[[ Exercise material, beginning ]]
/-- `TT_COMMIT` (R137, R343, R344). A pending matrix that no longer fits is refused with `RANGE`, `DETAIL` naming `OBJECT`, the one
field of the request that stands for it (log 65). -/
def cmdTtCommit (t : Task) (s : State) : State :=
  let p := objInst t.hdr.object
  match (s.port p).tt.pend with
  | none => s.refuse t stDenied 0
  | some m =>
    if mxFits m (s.canTim p) s.msJudged then
      (s.modPort p fun x => { x with tt.commit := x.tt.commit ++ [s.coDue] }).ok t [1#8, 0#8, 0#8, 0#8]
    else s.refuse t stRange 8

/-- `CAN_STATS_CLEAR` (R345). -/
def cmdCanStatsClear (t : Task) (s : State) : State := (s.canStatsClear (objInst t.hdr.object)).ok t []

/-! ### Direct actuator commands (Table 5.11, R138–R140) -/

/-- Guard carries the zone of a stage, or has taken the stage (R140). -/
def State.guardCarries (s : State) (st : Stage) : Bool :=
  s.guardHas st ||
    (List.range 8).any fun z => (s.gz z).carried && (List.range 3).any fun k => (s.gz z).stage k == some st

/-- The channel belongs to no gang (R261). -/
def State.unusedStage (s : State) : Stage → Bool
  | .valve ch => s.gang ch.val == 0
  | _ => false

/-- `CLAMPED`: a current limit in force reduces the command (R259, R275). -/
def State.clampedBy (s : State) (st : Stage) (v : F32) : Bool :=
  match st with
  | .valve ch => (s.setCurrent ch.val v).2
  | .fan n => fLt (s.fanCap n.val (s.fanF n.val)) v
  | .ao _ => false

/-- An `ACT_SET` that has passed its tests: the direct command replaces an earlier one and enters `Q-CMD` (R138, R139). -/
def State.directSet (s : State) (st : Stage) (v : F32) (secs : Nat) : State :=
  let d : Direct := { stage := st, value := v, endAt := if secs == 0 then none else some (s.now + secs * 1000000) }
  State.postCmd { s with act.direct := (s.act.direct.filter fun x => x.stage != st) ++ [d] } 1 { stage := st, act := .set v }

/-- An output that is a fan's `AO_LINK` (R293). -/
def State.linkedAo (s : State) : Stage → Bool
  | .ao n => (s.aoLink n.val).isSome
  | _ => false

/-- `ACT_SET`. -/
def cmdActSet (t : Task) (s : State) : State :=
  let v := wd (leAt t.payload 0 4)
  let hold := leAt t.payload 4 1
  let dur := leAt t.payload 8 4
  let target := Stage.of (objCls t.hdr.object) (objInst t.hdr.object)
  let refused := target.any fun st => !s.unusedStage st && !s.linkedAo st && !s.stageAccepts st v
  s.ranged t ([(fNotFinite v || refused, 16), (hold != 1 && hold != 2, 20)] ++ resv t.payload [5, 6, 7] ++
      [((hold == 2 && (dur == 0 || decide (86400 < dur))) || (hold == 1 && dur != 0), 24)]) fun s =>
    match target with
    | none => s.refuse t stBadObject 8
    | some st =>
      if s.unusedStage st || s.linkedAo st || s.guardCarries st then s.refuse t stDenied 0
      else (s.directSet st v dur).ok t [by8 (b2n (s.clampedBy st v)), 0#8, 0#8, 0#8]

/-- `ACT_RELEASE` (R139). -/
def cmdActRelease (t : Task) (s : State) : State :=
  match Stage.of (objCls t.hdr.object) (objInst t.hdr.object) with
  | none => s.refuse t stBadObject 8
  | some st => if s.unusedStage st then s.refuse t stDenied 0 else (s.endDirect st 0).ok t []

/-- `FAN_CLEAR` (R282): `DE` executes it out of `Q-CMD` (R16), and the response tells what it has done (log 29). -/
def cmdFanClear (t : Task) (s : State) : State :=
  let n := objInst t.hdr.object
  match Stage.of 5 n with
  | none => s.refuse t stBadObject 8
  | some st =>
    if s.guardCarries st then s.refuse t stDenied 0
    else State.postCmd { s with host.waiting := s.host.waiting ++ [{ hdr := t.hdr, kind := .clear n }] } 1 { stage := st, act := .clear }

/-- `VALVE_PROVE` (R262): `DE` executes it out of `Q-CMD` (R16), and it is answered when the stroke has been judged. -/
def cmdValveProve (t : Task) (s : State) : State :=
  let b := objInst t.hdr.object
  match Stage.of 4 b with
  | none => s.refuse t stBadObject 8
  | some st =>
    if s.unusedStage st || s.guardCarries st then s.refuse t stDenied 0
    else
      let w : Waiting := { hdr := t.hdr, kind := .prove b s.now }
      State.postCmd { s with host.waiting := s.host.waiting ++ [w], act.proves := s.act.proves ++ [{ gang := b, since := s.now }] } 1
        { stage := st, act := .prove }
[[ Exercise material, end ]]
▸ **Problem to work on**:
Find the line with "stage (R140). -/" in the entries above. Retype it and each line after it, exactly, through the line with "let target := Stage.of", and stop there.

▸ **Problem solution**:
/-- Guard carries the zone of a stage, or has taken the stage (R140). -/
def State.guardCarries (s : State) (st : Stage) : Bool :=
  s.guardHas st ||
    (List.range 8).any fun z => (s.gz z).carried && (List.range 3).any fun k => (s.gz z).stage k == some st

/-- The channel belongs to no gang (R261). -/
def State.unusedStage (s : State) : Stage → Bool
  | .valve ch => s.gang ch.val == 0
  | _ => false

/-- `CLAMPED`: a current limit in force reduces the command (R259, R275). -/
def State.clampedBy (s : State) (st : Stage) (v : F32) : Bool :=
  match st with
  | .valve ch => (s.setCurrent ch.val v).2
  | .fan n => fLt (s.fanCap n.val (s.fanF n.val)) v
  | .ao _ => false

/-- An `ACT_SET` that has passed its tests: the direct command replaces an earlier one and enters `Q-CMD` (R138, R139). -/
def State.directSet (s : State) (st : Stage) (v : F32) (secs : Nat) : State :=
  let d : Direct := { stage := st, value := v, endAt := if secs == 0 then none else some (s.now + secs * 1000000) }
  State.postCmd { s with act.direct := (s.act.direct.filter fun x => x.stage != st) ++ [d] } 1 { stage := st, act := .set v }

/-- An output that is a fan's `AO_LINK` (R293). -/
def State.linkedAo (s : State) : Stage → Bool
  | .ao n => (s.aoLink n.val).isSome
  | _ => false

/-- `ACT_SET`. -/
def cmdActSet (t : Task) (s : State) : State :=
  let v := wd (leAt t.payload 0 4)
  let hold := leAt t.payload 4 1
  let dur := leAt t.payload 8 4
  let target := Stage.of (objCls t.hdr.object) (objInst t.hdr.object)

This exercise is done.